Tell how many lines in the following entries include the word "completes", giving the figure alone.

== Listed entries ==

-- ==== Sys2Proof/Certificates/Slice0/Obligations.lean ====
section
/-!
DEFINITION. The statements for the provers, each a Prop: the queue and every step; the bundles of a tile, by slot; the
commands of the other units, family by family.
-/
open Sys2Proof Sys2Proof.Machine

/-! ### Steps -/

/-- A step runs the command at the front of the queue with the queue's rest. -/
def Obligations.StepRunsFront : Prop :=
  ∀ (c : Instr) (rest : List Instr) (s : State), step (s.setPending (c :: rest)) = exec c (s.setPending rest)

/-- With an empty queue a step is one cycle of the timebase (log entry 12: DESIGN CHOICE): each wing's time gains 1 ns, in
units of 1/16 ns, and the unit by which it slews; tiles, memory and queue stay. A module without power, or held in reset, has no
clock (R23, R637). -/
def Obligations.IdleStepCounts : Prop :=
  ∀ s : State, s.pending = [] →
    (s.up = false → step s = .next s) ∧
    (s.up = true → ∃ t, step s = .next t ∧ t.pending = [] ∧ t.mem = s.mem ∧ t.tiles = s.tiles ∧
      ∀ w : Fin 2, t.reg (Reg.TB_TIME.TIME.at w 0) =
        s.reg (Reg.TB_TIME.TIME.at w 0) + 16 + BitVec.ofInt 64 (slewStep (s.wing w).time).1)

/-- The state after reset is in canonical form. -/
def Obligations.ResetCanonical : Prop := State.reset.Canonical

/-- Every step keeps the registers, the memory and the tiles in canonical form. -/
def Obligations.StepKeepsCanonical : Prop :=
  ∀ s t : State, s.Canonical → step s = .next t → t.Canonical

/-- No command's effect touches the queue, and every command completes: the one next state keeps the queue's rest. Model's
choices: log entry 6. -/
def Obligations.ExecLeavesQueue : Prop :=
  ∀ (c : Instr) (s : State), Yields c s (fun t => t.pending = s.pending)

/-- After reset every register reads its reset value, every byte of memory and every tile is as nothing has written it, and
no job is loaded and no tile runs. Model's choices: log entries 1, 2, 3 and 4. -/
def Obligations.ResetState : Prop :=
  (∀ a, State.reset.reg a = resetVal a) ∧ (∀ a, memRead State.reset.mem a = 0) ∧ (∀ u, State.reset.tile u = {}) ∧
    State.reset.pending = [] ∧ (∀ w, State.reset.bit Reg.FB_JOB.LOADED w = false) ∧
    ∀ u, State.reset.tbit u Reg.TC_RUN.RUN = false

/-! ### Bundles: issue, fault, wait -/

/-- R29, R75, R79, R80: a command whose bundle issues completes: the program counter goes where control flow says, nothing
waits, and every result of every slot is on its way. Model's choices: log entry 13. -/
def Obligations.BundleIssues : Prop :=
  ∀ (c : Instr) (u : Site) (b : Bundle) (s : State), carried c = some (u, b) → s.Issues u b →
    Yields c s (fun t =>
      t.pc u = ((s.atIssue u b).flow u b.ctl).pc % 2 ^ 17 ∧
      t.reg (Reg.TC_WAIT_STATE.WAITING.on u 0) = 0 ∧
      (t.tile u).loops = ((s.atIssue u b).flow u b.ctl).loops ∧
      ∀ r ∈ (s.atIssue u b).results u b, r ∈ (t.tile u).pend)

===

### Exercise result
2